━━ Given entries

-- ==== Sys2Proof/Proofs/FloatArithmetic.lean ====
section
/-! SUPPORT. Rounding against the exact value, the quotient and the root with a last bit for the remainder, and the
operations by the classes of their operands. -/

namespace Sys2Proof.Machine

open Sys2Proof

/-! ### Rounding (R71, R455, R573) -/

/-- Whether rounding the low `k` bits of `m` away adds one to the rest (R71). -/
def roundsUp (rc : BitVec 2) (neg : Bool) (m k : Nat) : Bool :=
  match rc.toNat with
  | 0 => decide (2 ^ k < 2 * (m % 2 ^ k)) || (decide (2 * (m % 2 ^ k) = 2 ^ k) && decide (m / 2 ^ k % 2 = 1))
  | 1 => neg && decide (m % 2 ^ k ≠ 0)
  | 2 => !neg && decide (m % 2 ^ k ≠ 0)
  | _ => false

theorem roundBits_eq (rc : BitVec 2) (neg : Bool) (m k : Nat) : roundBits rc neg m k =
    (m / 2 ^ k + (roundsUp rc neg m k).toNat, decide (m % 2 ^ k ≠ 0), roundsUp rc neg m k) := by
  have : roundBits rc neg m k = (if roundsUp rc neg m k then m / 2 ^ k + 1 else m / 2 ^ k, decide (m % 2 ^ k ≠ 0),
    roundsUp rc neg m k) := rfl
  rw [this]
  cases roundsUp rc neg m k <;> rfl

theorem roundsUp_nearest (neg : Bool) (m k : Nat) : roundsUp 0 neg m k = true ↔
    2 ^ k < 2 * (m % 2 ^ k) ∨ (2 * (m % 2 ^ k) = 2 ^ k ∧ m / 2 ^ k % 2 = 1) := by
  show (_ || (_ && _)) = true ↔ _
  rw [Bool.or_eq_true, Bool.and_eq_true, decide_eq_true_iff, decide_eq_true_iff, decide_eq_true_iff]

/-- Directed rounding toward zero drops the low bits. -/
theorem roundsUp_toward {rc : BitVec 2} {neg : Bool} (h : rc = 3 ∨ (rc = 1 ∧ neg = false) ∨ (rc = 2 ∧ neg = true))
    (m k : Nat) : roundsUp rc neg m k = false := by
  obtain rfl | ⟨rfl, rfl⟩ | ⟨rfl, rfl⟩ := h <;> rfl

/-- Directed rounding away from zero adds one unless the low bits are 0. -/
theorem roundsUp_away {rc : BitVec 2} {neg : Bool} (h : (rc = 1 ∧ neg = true) ∨ (rc = 2 ∧ neg = false)) (m k : Nat) :
    roundsUp rc neg m k = decide (m % 2 ^ k ≠ 0) := by
  obtain ⟨rfl, rfl⟩ | ⟨rfl, rfl⟩ := h <;> rfl

theorem directions (rc : BitVec 2) (neg : Bool) : rc = 0 ∨ (rc = 3 ∨ (rc = 1 ∧ neg = false) ∨ (rc = 2 ∧ neg = true)) ∨
    ((rc = 1 ∧ neg = true) ∨ (rc = 2 ∧ neg = false)) := by revert rc neg; decide

/-- What is exact is not rounded up. -/
theorem roundsUp_inexact {rc : BitVec 2} {neg : Bool} {m k : Nat} (h : roundsUp rc neg m k = true) : m % 2 ^ k ≠ 0 := by
  obtain rfl | hd | hd := directions rc neg
  · have := Nat.two_pow_pos k
    rw [roundsUp_nearest] at h
    omega
  · rw [roundsUp_toward hd] at h; cases h
  · rw [roundsUp_away hd] at h; exact of_decide_eq_true h

/-- Rounding in numbers: the result is a neighbour of the exact value, in the direction chosen. -/
theorem roundBits_spec (rc : BitVec 2) (neg : Bool) (m k : Nat) :
    let o := roundBits rc neg m k
    let r := o.1 * 2 ^ k
    o.2.1 = decide (r ≠ m) ∧ o.2.2 = decide (m < r) ∧
    (rc = 0 → 2 * m ≤ 2 * r + 2 ^ k ∧ 2 * r ≤ 2 * m + 2 ^ k ∧
      (2 * m = 2 * r + 2 ^ k ∨ 2 * r = 2 * m + 2 ^ k → o.1 % 2 = 0)) ∧
    (rc = 3 ∨ (rc = 1 ∧ neg = false) ∨ (rc = 2 ∧ neg = true) → r ≤ m ∧ m < r + 2 ^ k) ∧
    ((rc = 1 ∧ neg = true) ∨ (rc = 2 ∧ neg = false) → m ≤ r ∧ r < m + 2 ^ k) := by
  intro o r
  have ho : o = _ := roundBits_eq rc neg m k
  have hr : r = m / 2 ^ k * 2 ^ k + (roundsUp rc neg m k).toNat * 2 ^ k := by
    show o.1 * 2 ^ k = _
    rw [ho, Nat.add_mul]
  have hm : m / 2 ^ k * 2 ^ k + m % 2 ^ k = m := Nat.div_add_mod' m _
  have lt := Nat.mod_lt m (Nat.two_pow_pos k)
  have up := roundsUp_inexact (rc := rc) (neg := neg) (m := m) (k := k)
  have nearest := roundsUp_nearest neg m k
  have away (ha : (rc = 1 ∧ neg = true) ∨ (rc = 2 ∧ neg = false)) := roundsUp_away ha m k
  rw [hr, ho]
  generalize m / 2 ^ k * 2 ^ k = base at hm ⊢
  generalize m / 2 ^ k = q at nearest ⊢
  generalize m % 2 ^ k = low at *
  generalize 2 ^ k = unit at *
  cases hu : roundsUp rc neg m k with
  | false =>
    simp only [Bool.toNat_false, Nat.zero_mul, Nat.add_zero]
    refine ⟨by rw [decide_eq_decide]; omega, (decide_eq_false (by omega)).symm, ?_, fun _ => by omega, fun ha => ?_⟩
    · rintro rfl
      rw [hu] at nearest
      have : ¬ (unit < 2 * low ∨ (2 * low = unit ∧ q % 2 = 1)) := fun h => Bool.false_ne_true (nearest.mpr h)
      omega
    · have := of_decide_eq_false ((away ha).symm.trans hu)
      omega
  | true =>
    have low0 := up hu
    simp only [Bool.toNat_true, Nat.one_mul]
    refine ⟨by rw [decide_eq_decide]; omega, (decide_eq_true (by omega)).symm, ?_, fun hd => ?_, fun _ => by omega⟩
    · rintro rfl
      have := nearest.mp hu
      omega
    · rw [roundsUp_toward hd] at hu; cases hu

theorem roundAt_of_le {rc : BitVec 2} {neg : Bool} {m : Nat} {e q : Int} (h : q ≤ e) :
    roundAt rc neg m e q = ⟨m, e, false, false⟩ := if_pos h

theorem roundAt_of_ge {rc : BitVec 2} {neg : Bool} {m k : Nat} {e q : Int} (h : e ≤ q) (hk : q - e = k) :
    roundAt rc neg m e q =
      ⟨(roundBits rc neg m k).1, q, (roundBits rc neg m k).2.1, (roundBits rc neg m k).2.2⟩ := by
  by_cases hq : q ≤ e
  · obtain rfl : e = q := le_antisymm h hq
    obtain rfl : k = 0 := by omega
    have whole : m % 2 ^ 0 = 0 := Nat.mod_one m
    have down : roundsUp rc neg m 0 = false := Bool.eq_false_iff.mpr fun hu => roundsUp_inexact hu whole
    rw [roundAt_of_le le_rfl, roundBits_eq, down, whole, Nat.pow_zero, Nat.div_one]
    rfl
  · obtain rfl : (q - e).toNat = k := by omega
    exact if_neg hq

/-- Rounding to the precision leaves at most a bit too much, all bits where it dropped some, and no smaller magnitude than
the leading bit. -/
theorem roundAt_precision (rc : BitVec 2) (neg : Bool) {m p : Nat} (e : Int) (hm : 0 < m) (hp : 0 < p) :
    let w := roundAt rc neg m e (e + m.log2 + 1 - p)
    w.m ≤ 2 ^ p ∧ (w.inexact = true → 2 ^ (p - 1) ≤ w.m) ∧ e + m.log2 ≤ w.e + w.m.log2 := by
  have low := Nat.log2_self_le hm.ne'
  have high := Nat.lt_log2_self (n := m)
  intro w
  by_cases h : m.log2 + 1 ≤ p
  · have hw : w = ⟨m, e, false, false⟩ := roundAt_of_le (by omega)
    rw [hw]
    exact ⟨high.le.trans (Nat.pow_le_pow_right (by decide) h), nofun, le_rfl⟩
  · obtain ⟨k, hk⟩ : ∃ k, m.log2 + 1 = p + k := ⟨m.log2 + 1 - p, by omega⟩
    have hw : w = _ := roundAt_of_ge (k := k) (by omega) (by omega)
    have atLeast : 2 ^ (p - 1) ≤ m / 2 ^ k := by
      rw [Nat.le_div_iff_mul_le (Nat.two_pow_pos _), ← Nat.pow_add, show p - 1 + k = m.log2 by omega]
      exact low
    have atMost : m / 2 ^ k < 2 ^ p := by
      rw [Nat.div_lt_iff_lt_mul (Nat.two_pow_pos _), ← Nat.pow_add, ← hk]
      exact high
    have up : (roundsUp rc neg m k).toNat ≤ 1 := Bool.toNat_le _
    have rounded : 2 ^ (p - 1) ≤ m / 2 ^ k + (roundsUp rc neg m k).toNat := atLeast.trans (Nat.le_add_right ..)
    have lead : p - 1 ≤ (m / 2 ^ k + (roundsUp rc neg m k).toNat).log2 :=
      (Nat.le_log2 ((Nat.two_pow_pos _).trans_le rounded).ne').mpr rounded
    rw [hw, roundBits_eq]
    refine ⟨by dsimp only; omega, fun _ => rounded, ?_⟩
    dsimp only
    omega

/-- Whether a direction takes an overflow to infinity (R573). -/
def Env.away (n : Env) (neg : Bool) : Bool := n.rc = 0 || (n.rc = 1 && neg) || (n.rc = 2 && !neg)

theorem Env.overflow_eq (n : Env) (neg : Bool) : n.overflow neg = if n.away neg then .inf neg else n.maxFinite neg := by
  unfold Env.overflow Env.away
  obtain h | h | h | h : n.rc = 0 ∨ n.rc = 1 ∨ n.rc = 2 ∨ n.rc = 3 := by generalize n.rc = rc; revert rc; decide
  all_goals
    rw [h]
    cases neg <;> rfl

theorem Env.masked_overflow (n : Env) : n.masked xO = n.masks.getLsbD 3 := by
  unfold Env.masked; generalize n.masks = x; revert x; decide

theorem Env.masked_underflow (n : Env) : n.masked xU = n.masks.getLsbD 4 := by
  unfold Env.masked; generalize n.masks = x; revert x; decide

section
variable {n : Env} {neg : Bool} {m : Nat} {e : Int} {w : Rounded}
  (hw : roundAt n.rc neg m e (e + m.log2 + 1 - n.p) = w)
include hw

theorem finish_normal (h1 : 1 - n.bias ≤ w.e + w.m.log2) (h2 : w.e + w.m.log2 ≤ n.bias) :
    finish n neg m e = ⟨.fin neg w.m w.e false, if w.inexact then 32 else 0, w.up⟩ := by
  unfold finish
  rw [hw]
  dsimp only
  rw [if_neg (by omega), if_neg (by omega)]
  rfl

theorem finish_overflow (h : n.bias < w.e + w.m.log2) (hx : n.masks.getLsbD 3 = true) :
    finish n neg m e = ⟨if n.away neg then .inf neg else n.maxFinite neg, 40, n.away neg⟩ := by
  unfold finish
  rw [hw]
  dsimp only
  rw [if_pos h, n.masked_overflow, hx, n.overflow_eq]
  cases n.away neg
  · rfl
  · exact congrArg (FpOut.mk _ _) (decide_eq_true rfl)

theorem finish_overflow_unmasked (h : n.bias < w.e + w.m.log2) (hx : n.masks.getLsbD 3 = false) :
    finish n neg m e = ⟨.fin neg w.m (w.e - 24576) false, 8 ||| if w.inexact then 32 else 0, w.up⟩ := by
  unfold finish
  rw [hw]
  dsimp only
  rw [if_pos h, n.masked_overflow, hx]
  rfl

theorem finish_underflow_unmasked (h : w.e + w.m.log2 < 1 - n.bias) (hx : n.masks.getLsbD 4 = false) :
    finish n neg m e = ⟨.fin neg w.m (w.e + 24576) false, 16 ||| if w.inexact then 32 else 0, w.up⟩ := by
  unfold finish
  rw [hw]
  dsimp only
  rw [if_neg (by omega), if_pos h, n.masked_underflow, hx]
  rfl

theorem finish_flushed (h : w.e + w.m.log2 < 1 - n.bias) (hx : n.masks.getLsbD 4 = true) (hf : n.fz = true) :
    finish n neg m e = ⟨.zero neg, 48, false⟩ := by
  unfold finish
  rw [hw]
  dsimp only
  rw [if_neg (by omega), if_pos h, n.masked_underflow, hx, hf]
  rfl

/-- A tiny result is rounded to the denormals of the precision (R573). -/
theorem finish_tiny (hm : 0 < m) (hp : 0 < n.p) (h : w.e + w.m.log2 < 1 - n.bias) (hx : n.masks.getLsbD 4 = true)
    (hf : n.fz = false) :
    let near := roundAt n.rc neg m e (2 - n.bias - n.p)
    finish n neg m e =
      ⟨if near.m = 0 then .zero neg else .fin neg near.m near.e false, if near.inexact then 48 else 0, near.up⟩ := by
  obtain ⟨-, -, lead⟩ := roundAt_precision n.rc neg e hm hp
  rw [hw] at lead
  unfold finish
  rw [hw]
  dsimp only
  rw [if_neg (by omega), if_pos h, n.masked_underflow, hx, hf, max_eq_right (by omega)]
  rfl

end

/-! ### Sum, product and quotient (R463, R473, R485, R574) -/

theorem scaled_eq (s d : Bool) (m : Nat) (e q : Int) :
    (FVal.fin s m e d).scaled q = (if s then -1 else 1) * (m * 2 ^ (e - q).toNat : Nat) := by
  cases s
  · exact (one_mul _).symm
  · exact (neg_one_mul _).symm

theorem addCore_fin (n : Env) (s t d d' : Bool) (m k : Nat) (e f : Int) :
    let q := min e f
    let z : Int := (if s then -1 else 1) * (m * 2 ^ (e - q).toNat : Nat) + (if t then -1 else 1) * (k * 2 ^ (f - q).toNat : Nat)
    addCore n (.fin s m e d) (.fin t k f d') =
      if z = 0 then .exact (.zero (decide (n.rc = 1))) else finish n (decide (z < 0)) z.natAbs q := by
  intro q z
  have hz : (FVal.fin s m e d).scaled q + (FVal.fin t k f d').scaled q = z := by rw [scaled_eq, scaled_eq]
  rw [← hz]
  rfl

/-- The quotient with a last bit for the remainder is too small or too large by less than half a bit. -/
theorem quotient_sticky {a k : Nat} (hk : 0 < k) :
    let z := 2 * (a / k) + if a % k = 0 then 0 else 1
    z * k = 2 * a ∨ (z % 2 = 1 ∧ z * k < 2 * a + k ∧ 2 * a < z * k + k) := by
  intro z
  have ha : a / k * k + a % k = a := Nat.div_add_mod' a k
  have lt := Nat.mod_lt a hk
  by_cases hr : a % k = 0
  · have hz : z = 2 * (a / k) := by simp [z, hr]
    left
    rw [hz, Nat.mul_assoc]
    omega
  · have hz : z = 2 * (a / k) + 1 := by simp [z, hr]
    right
    rw [hz, Nat.add_mul, Nat.mul_assoc, Nat.one_mul]
    omega

theorem divCore_fin (n : Env) (s t d d' : Bool) {m k : Nat} (e f : Int) (hm : 0 < m) (hk : 0 < k) :
    ∃ z w : Nat, divCore n (.fin s m e d) (.fin t k f d') = finish n (s != t) z (e - f - w) ∧
      2 ^ (n.p + 2) ≤ z ∧ (z * k = m * 2 ^ w ∨ (z % 2 = 1 ∧ z * k < m * 2 ^ w + k ∧ m * 2 ^ w < z * k + k)) := by
  let sh := n.p + 3 + k.log2
  have twice : m * 2 ^ (sh + 1) = 2 * (m * 2 ^ sh) := by rw [Nat.pow_succ]; ring
  refine ⟨2 * (m * 2 ^ sh / k) + if m * 2 ^ sh % k = 0 then 0 else 1, sh + 1, ?_, ?_, twice ▸ quotient_sticky hk⟩
  · exact congrArg (finish n (s != t) _) (by omega)
  · have : 2 ^ (n.p + 2) ≤ m * 2 ^ sh / k := by
      rw [Nat.le_div_iff_mul_le hk]
      calc 2 ^ (n.p + 2) * k ≤ 2 ^ (n.p + 2) * 2 ^ (k.log2 + 1) := Nat.mul_le_mul_left _ Nat.lt_log2_self.le
        _ = 2 ^ sh := by rw [← Nat.pow_add]; congr 1; omega
        _ ≤ m * 2 ^ sh := Nat.le_mul_of_pos_left _ hm
    omega

/-! ### Square root (R498) -/

/-- The root found bit by bit is the integer square root. -/
theorem isqrt_spec {k n r : Nat} (h1 : r * r ≤ n) (h2 : n < (r + 2 ^ k) * (r + 2 ^ k)) :
    isqrt k n r * isqrt k n r ≤ n ∧ n < (isqrt k n r + 1) * (isqrt k n r + 1) := by
  induction k generalizing r with
  | zero => exact ⟨h1, h2⟩
  | succ k ih =>
    have split : r + 2 ^ (k + 1) = r + 2 ^ k + 2 ^ k := by rw [Nat.pow_succ]; ring
    unfold isqrt
    dsimp only
    split
    · next h => exact ih h (split ▸ h2)
    · next h => exact ih h1 (Nat.not_le.mp h)

theorem sqrtCore_fin (n : Env) {m : Nat} (e : Int) (d : Bool) (hm : 0 < m) : ∃ z w : Nat, (e - w) % 2 = 0 ∧
    2 ^ (n.p + 2) ≤ z ∧ sqrtCore n (.fin false m e d) = finish n false z ((e - w) / 2) ∧
    (z * z = m * 2 ^ w ∨ (z % 2 = 1 ∧ (z - 1) * (z - 1) < m * 2 ^ w ∧ m * 2 ^ w < (z + 1) * (z + 1))) := by
  let k := 2 * n.p + 6 + (e % 2).toNat
  let w := m * 2 ^ k
  let r := isqrt (w.log2 / 2 + 1) w 0
  have four : m * 2 ^ (k + 2) = 4 * w := by show m * 2 ^ (k + 2) = 4 * (m * 2 ^ k); rw [Nat.pow_add]; ring
  obtain ⟨low, high⟩ : r * r ≤ w ∧ w < (r + 1) * (r + 1) := by
    refine isqrt_spec (Nat.zero_le _) ?_
    rw [Nat.zero_add, ← Nat.pow_add]
    exact Nat.lt_log2_self.trans_le (Nat.pow_le_pow_right (by decide) (by omega))
  have large : 2 ^ (n.p + 2) ≤ r := by
    have : 2 ^ (n.p + 3) * 2 ^ (n.p + 3) ≤ w := by
      rw [← Nat.pow_add]
      exact (Nat.pow_le_pow_right (by decide) (by omega)).trans (Nat.le_mul_of_pos_left _ hm)
    have : 2 ^ (n.p + 3) < r + 1 := Nat.mul_self_lt_mul_self_iff.mp (this.trans_lt high)
    rw [Nat.pow_succ] at this
    omega
  refine ⟨2 * r + if r * r = w then 0 else 1, k + 2, by omega, by omega, ?_, ?_⟩
  · exact congrArg (finish n false _) (by omega)
  · rw [four]
    by_cases hr : r * r = w
    · left
      rw [if_pos hr, Nat.add_zero, ← hr]
      ring
    · right
      have below : (2 * r + 1 - 1) * (2 * r + 1 - 1) = 4 * (r * r) := by rw [Nat.add_sub_cancel]; ring
      have above : (2 * r + 1 + 1) * (2 * r + 1 + 1) = 4 * ((r + 1) * (r + 1)) := by ring
      rw [if_neg hr, below, above]
      omega

end Sys2Proof.Machine
end

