/-- Bytes with more flags: the others stay, and none is cleared. -/
theorem State.FlagsOnly.bytes (h : s.FlagsOnly t) (a : Nat) :
    t.byteAt a &&& ~~~0x60 = s.byteAt a &&& ~~~0x60 ∧ s.byteAt a &&& t.byteAt a = s.byteAt a := by
  obtain ⟨m, hm, ht⟩ := h a
  rw [ht]
  refine ⟨by rw [BitVec.and_or_distrib_right, hm]; exact BitVec.or_zero, BitVec.eq_of_getLsbD_eq fun i _ => ?_⟩
  rw [BitVec.getLsbD_and, BitVec.getLsbD_or]
  cases (s.byteAt a).getLsbD i <;> rfl

/-- Marking entries sets accessed and dirty flags only. -/
theorem foldl_markByte_flags (write : Bool) (l : List PageEntry) (a : Nat) (b : Byte) :
    ∃ m : Byte, m &&& ~~~0x60 = 0 ∧ l.foldl (markByte write a) b = b ||| m := by
  induction l generalizing b with
  | nil => exact ⟨0, rfl, BitVec.or_zero.symm⟩
  | cons p l ih =>
    obtain ⟨m, hm, hl⟩ := ih (markByte write a b p)
    rw [List.foldl_cons, hl, markByte]
    split
    · refine ⟨p.marks write ||| m, ?_, BitVec.or_assoc ..⟩
      have hp : p.marks write &&& ~~~0x60 = 0 := by
        unfold PageEntry.marks
        split
        · rfl
        · split <;> decide
      rw [BitVec.and_or_distrib_right, hp, hm]
      rfl
    · exact ⟨m, hm, rfl⟩

theorem translate_memOk {a : Nat} (hm : s.memOk = true) (h : translate la pu s = .ok (a, t)) : t.memOk = true :=
  (translate_keeps memOk_regStable.toMemStable la pu).of_ok hm h

theorem translate_flagsOnly {a : Nat} (hm : s.memOk = true) (h : translate la pu s = .ok (a, t)) : s.FlagsOnly t := by
  cases hpg : s.pg
  · rw [translate_flat hpg] at h
    cases h
    exact .refl s
  · have ends := translate_cases (la := la) (pu := pu) hm hpg
    split at ends
    · rw [ends] at h; cases h
    · split at ends
      · rw [ends] at h; cases h
      · obtain ⟨u, hu, -, -, hbytes⟩ := ends
        rw [hu] at h
        cases h
        intro b
        rw [hbytes]
        exact foldl_markByte_flags ..

end Sys2Proof.Machine
end

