-- ==== Sys2Proof/Proofs/Undefined.lean ====
section
/-! The instructions that 64-bit mode does not have and the misplaced LOCK prefixes (O7). -/

namespace Sys2Proof.Machine

open Sys2Proof

theorem runSeq_invalid64 {s : State} (h : s.is64 = true) {f : Unit → M Unit} : runSeq (invalid64 >>= f) s = deliver udFault s :=
  runSeq_raise (M.bind_of_error (congrArg (raiseIf · udFault s) h))

theorem runInstr_invalid64 {s : State} (h : s.is64 = true) {f : Unit → M Unit} :
    runInstr (invalid64 >>= f) s = deliver udFault s :=
  runInstr_raise (M.bind_of_error (congrArg (raiseIf · udFault s) h))

theorem runSeq_undefined {s : State} : runSeq (raise udFault) s = deliver udFault s := runSeq_raise rfl

theorem runSeq_lockedIf {s : State} {c : Bool} {m : M Unit} (h : c = false) : runSeq (lockedIf c m) s = deliver udFault s :=
  runSeq_raise (congrFun (congrArg (lockedIf · m) h) s)

/-- PUSH of a segment register that 64-bit mode does not push (R789). -/
theorem runSeq_pushForm_sreg {s : State} (h : s.is64 = true) {w : Width} {g : SReg} (hg : stackable64 g = false) :
    runSeq (pushForm (.sreg w g)) s = deliver udFault s :=
  runSeq_raise ((M.bind_of_ok (m := readS id) rfl).trans (M.check_raised (congrArg₂ (fun a b => a && !b) h hg)))

/-- POP of a segment register that 64-bit mode does not pop (R788). -/
theorem runSeq_popForm_sreg {s : State} (h : s.is64 = true) {w : Width} {g : SReg} (hg : stackable64 g = false) :
    runSeq (popForm (.sreg w g)) s = deliver udFault s :=
  runSeq_raise ((M.bind_of_ok (m := readS State.is64) rfl).trans <|
    M.check_raised ((congrArg₂ (fun a b => g == .cs || a && !b) h hg).trans (Bool.or_true _)))

end Sys2Proof.Machine

namespace Sys2Proof

open Machine

theorem forall_mem_cons_of {α : Type} {P : α → Prop} {a : α} {l : List α} (h : P a) (hl : ∀ x ∈ l, P x) : ∀ x ∈ a :: l, P x :=
  List.forall_mem_cons.mpr ⟨h, hl⟩

/-- Settles O7: each form begins with the check that raises #UD. -/
theorem undefinedInstructions : Obligations.UndefinedInstructions :=
  ⟨fun _x h _y _z _u _v _a _b =>
    forall_mem_cons_of (runSeq_invalid64 h) <|
    forall_mem_cons_of (runSeq_invalid64 h) <|
    forall_mem_cons_of (runSeq_invalid64 h) <|
    forall_mem_cons_of (runSeq_invalid64 h) <|
    forall_mem_cons_of (runSeq_invalid64 h) <|
    forall_mem_cons_of (runSeq_invalid64 h) <|
    forall_mem_cons_of (runSeq_invalid64 h) <|
    forall_mem_cons_of (runSeq_invalid64 h) <|
    forall_mem_cons_of (runSeq_invalid64 h) <|
    forall_mem_cons_of (runSeq_invalid64 h) <|
    forall_mem_cons_of (runSeq_invalid64 h) <|
    forall_mem_cons_of (runSeq_invalid64 h) <|
    forall_mem_cons_of (runSeq_invalid64 h) <|
    forall_mem_cons_of (runSeq_invalid64 h) <|
    forall_mem_cons_of (runInstr_invalid64 h) <|
    forall_mem_cons_of (runInstr_invalid64 h) <|
    forall_mem_cons_of (runSeq_pushForm_sreg h rfl) <|
    forall_mem_cons_of (runSeq_pushForm_sreg h rfl) <|
    forall_mem_cons_of (runSeq_pushForm_sreg h rfl) <|
    forall_mem_cons_of (runSeq_pushForm_sreg h rfl) <|
    forall_mem_cons_of (runSeq_popForm_sreg h rfl) <|
    forall_mem_cons_of (runSeq_popForm_sreg h rfl) <|
    forall_mem_cons_of (runSeq_popForm_sreg h rfl) <|
    fun _x h => absurd h List.not_mem_nil,
  fun _x _y _z _u _v _a _b _d ha =>
    forall_mem_cons_of (runSeq_lockedIf ha) <|
    forall_mem_cons_of (runSeq_lockedIf ha) <|
    forall_mem_cons_of (runSeq_lockedIf ha) <|
    forall_mem_cons_of (runSeq_lockedIf ha) <|
    forall_mem_cons_of (runSeq_lockedIf ha) <|
    forall_mem_cons_of (runSeq_lockedIf ha) <|
    forall_mem_cons_of (runSeq_lockedIf ha) <|
    forall_mem_cons_of runSeq_undefined <|
    forall_mem_cons_of runSeq_undefined <|
    forall_mem_cons_of runSeq_undefined <|
    forall_mem_cons_of runSeq_undefined <|
    forall_mem_cons_of runSeq_undefined <|
    forall_mem_cons_of runSeq_undefined <|
    forall_mem_cons_of runSeq_undefined <|
    forall_mem_cons_of runSeq_undefined <|
    forall_mem_cons_of runSeq_undefined <|
    forall_mem_cons_of runSeq_undefined <|
    forall_mem_cons_of runSeq_undefined <|
    forall_mem_cons_of runSeq_undefined <|
    forall_mem_cons_of runSeq_undefined <|
    forall_mem_cons_of runSeq_undefined <|
    fun _x h => absurd h List.not_mem_nil⟩

end Sys2Proof
end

━━━━

▶ _The task_
Copy out the lines above exactly, beginning at the one that contains "let sh := n.p + 3 + k.log2" and ending at the one that contains "have split : r".

▶ _Exercise output_
  let sh := n.p + 3 + k.log2
  have twice : m * 2 ^ (sh + 1) = 2 * (m * 2 ^ sh) := by rw [Nat.pow_succ]; ring
  refine ⟨2 * (m * 2 ^ sh / k) + if m * 2 ^ sh % k = 0 then 0 else 1, sh + 1, ?_, ?_, twice ▸ quotient_sticky hk⟩
  · exact congrArg (finish n (s != t) _) (by omega)
  · have : 2 ^ (n.p + 2) ≤ m * 2 ^ sh / k := by
      rw [Nat.le_div_iff_mul_le hk]
      calc 2 ^ (n.p + 2) * k ≤ 2 ^ (n.p + 2) * 2 ^ (k.log2 + 1) := Nat.mul_le_mul_left _ Nat.lt_log2_self.le
        _ = 2 ^ sh := by rw [← Nat.pow_add]; congr 1; omega
        _ ≤ m * 2 ^ sh := Nat.le_mul_of_pos_left _ hm
    omega

/-! ### Square root (R498) -/

/-- The root found bit by bit is the integer square root. -/
theorem isqrt_spec {k n r : Nat} (h1 : r * r ≤ n) (h2 : n < (r + 2 ^ k) * (r + 2 ^ k)) :
    isqrt k n r * isqrt k n r ≤ n ∧ n < (isqrt k n r + 1) * (isqrt k n r + 1) := by
  induction k generalizing r with
  | zero => exact ⟨h1, h2⟩
  | succ k ih =>
    have split : r + 2 ^ (k + 1) = r + 2 ^ k + 2 ^ k := by rw [Nat.pow_succ]; ring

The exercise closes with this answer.